The court also rejected the insurer’s argument that a policy exclusion denied coverage for any loss resulting from the association’s failure to comply with building code requirements. Houston argued that an inspector’s conclusion that the duct work may have contributed to an earlier fire, in 2010, put the association on notice of the problem and required corrective action at that time. But the court concluded that the inspector’s earlier observation was not conclusive and did not include a directive to repair or replace the ductwork. The court also pointed out that the code requiring the redesign was not enacted until after the 2010 fire, and that there was no evidence that Meadows West violated any requirement in place before the 2012 fire.

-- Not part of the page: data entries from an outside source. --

/-- Bytes read from or written to tier 2 count at the ports they lie behind (R325). -/
def State.count2 (s : State) (f : Fld) (a n : Nat) : State :=
  if n = 0 ∨ a < tier2Base then s
  else ((List.range ((a + n + 4095) / 4096 - a / 4096)).map (fun i => a / 4096 + i)).foldl
    (fun s u => s.inc (cxlPg (s.t2Port (4096 * u))) f (min (a + n) (4096 * (u + 1)) - max a (4096 * u))) s

/-- The lines of tier 2 that a read of [a, a+n) gets with the poison indication are counted at their port (R325). -/
def State.touch2 (s : State) (a n : Nat) : State :=
  ((List.range ((a + n + 63) / 64 - a / 64)).map (fun i => 64 * (a / 64 + i))).foldl
    (fun s l => if s.dev.bad l 64 then s.inc (cxlPg (s.t2Port l)) CXL.POISON_RD_CNT else s) s

/-- The faulty words that a read of [a, a+n) meets are counted, in ascending order. -/
def State.touch (s : State) (a n : Nat) : State :=
  if n = 0 then s
  else if tier1End ≤ a then (if s.dev.bad a n then s.touch2 a n else s).count2 CXL.RD_BYTES a n
  else (s.dev.chk.filter (fun e => decide (a / 8 ≤ e.1) && decide (e.1 ≤ (a + n - 1) / 8))).foldl
    (fun s e => s.noteWord (8 * e.1) (s.dev.word e.1).1 false) s

/-- A write into tier 2 marks every word of a line that holds a marked word (R267). -/
def Store.lines2 (st : Store) (a n : Nat) : Store :=
  (List.range ((a + n + 63) / 64 - a / 64)).foldl
    (fun x i => let l := a / 64 + i
      if x.bad (64 * l) 64 then (List.range 8).foldl (fun y j => y.setChk (8 * l + j) 0xFF) x else x) st

def State.devWrite (s : State) (a : Nat) (l : List Byte) (poison : Bool := false) : State :=
  let d := s.dev.put a l poison
  ({ s with dev := if tier2Base ≤ a then d.lines2 a l.length else d }).count2 CXL.WR_BYTES a l.length

def State.devRead (s : State) (a n : Nat) : List Byte := s.dev.read a n
def State.devNat (s : State) (a n : Nat) : Nat := s.dev.readNat a n
def State.devBad (s : State) (a n : Nat) : Bool := s.dev.bad a n || s.lostIn a n

/-- Whether a core's command may reach [a, a+n) of device memory (R262). -/
def State.coreMay (s : State) (a n : Nat) : Bool :=
  let ok := fun x => match s.region x with
    | .soft => true
    | .tier2 => true
    | _ => false
  n == 0 || (ok a && ok (a + n - 1))

/-! ### Core store, tiller SRAM (R189, R190) -/

def csBase (c : Nat) : Nat := c * 2 ^ 25
def State.csRead (s : State) (c off n : Nat) : List Byte := s.cstore.read (csBase c + off) n
def State.csNat (s : State) (c off n : Nat) : Nat := s.cstore.readNat (csBase c + off) n
def State.csBad (s : State) (c off n : Nat) : Bool := s.cstore.bad (csBase c + off) n
def State.csWrite (s : State) (c off : Nat) (l : List Byte) (poison : Bool := false) : State :=
  { s with cstore := s.cstore.put (csBase c + off) l poison }

/-- Faulty core-store words that a read meets count on the die's ECC page (R273). -/
def State.csTouch (s : State) (c off n : Nat) : State :=
  if n = 0 then s
  else (s.cstore.chk.filter (fun e => decide ((csBase c + off) / 8 ≤ e.1) && decide (e.1 ≤ (csBase c + off + n - 1) / 8))).foldl
    (fun s e =>
      let o := (s.cstore.word e.1).1
      if o = 1 ∨ o = 2 then (s.inc (eccPg (c / 4)) ECC.SRAM_CE_CNT).irq (eccPg (c / 4)) 0
      else if o = 3 then (s.inc (eccPg (c / 4)) ECC.SRAM_UE_CNT).irq (eccPg (c / 4)) 1 else s) s

/-- Drop a range of a store: it is written to zero with valid check bits. -/
def Store.zero (st : Store) (a n : Nat) : Store :=
  { bytes := st.bytes.filter (fun e => !(decide (a ≤ e.1) && decide (e.1 < a + n))),
    chk := st.chk.filter (fun e => !(decide (a / 8 ≤ e.1) && decide (e.1 < (a + n) / 8))) }

/-! ### IDE streams (R318) -/

/-- What becomes of a request of PCIe port `i` by its IDE stream. -/
inductive Ide where
  | ok | refused | dropped
deriving DecidableEq, Repr

/-- An Insecure stream's traffic is dropped; outside any stream a request is refused while IDE_REQ is 1. -/
def State.ide (s : State) (i : Nat) (stream : Option Nat) : Ide :=
  match stream with
  | some k => if s.power.ideBad.contains (8 * i + k) then .dropped else .ok
  | none => if s.rdB (pciePg i) PCIE.CTRL_IDE_REQ then .refused else .ok

/-- A host or ingest request is refused (R263): Unsupported Request, MEM_EXT_REFUSED at most once a ms for the port. -/
def State.extRefuse (s : State) (i a : Nat) (read : Bool) : State :=
  let p := pciePg i
  let s := (s.inc p PCIE.UR_CNT).emitLimited (pageDie p) (0x6012100 + i) ticksMs p 0x6012 a
  if read then s.send .unsupported else s

/-! ### Host memory -/

/-- A device write to host memory; marked data leaves poisoned (R275). -/
def State.hostWrite (s : State) (p : Nat) (a : Nat) (l : List Byte) (poison : Bool) : State :=
  let s := { s with host := s.host.put a l poison }
  if poison then (s.inc (pciePg 0) PCIE.POISON_TX_CNT).emit p 0x6031 0 else s

def State.hostRead (s : State) (a n : Nat) : List Byte := s.host.read a n
def State.hostBad (s : State) (a n : Nat) : Bool := s.host.bad a n

end Sys2Proof.Machine
end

Houston’s effort to asset an exclusion for damage caused by faulty design also fell short with this court, which noted that that the inspectors who found that the ductwork was or may have been implicated in the fire weren’t qualified to determine whether the design or maintenance was faulty. Correspondence the insurer cited to support its argument actually proved the opposite point, the court said, demonstrating that the officials’ opinions “were limited to the cause of the fires as opposed to design, construction and/or maintenance issues…Most telling,” the court said was a letter in which one inspector stated, “I cannot design a repair,” and then directed the association to hire professionals qualified to do so.


“We’ll look at every option that brings housing opportunities within reach of more Americans.” ― HUD Secretary Julian Castro referring favorably to recent proposals to modify traditional credit scoring models to incorporate “nontraditional factors” that would enable more borrowers to qualify for loans.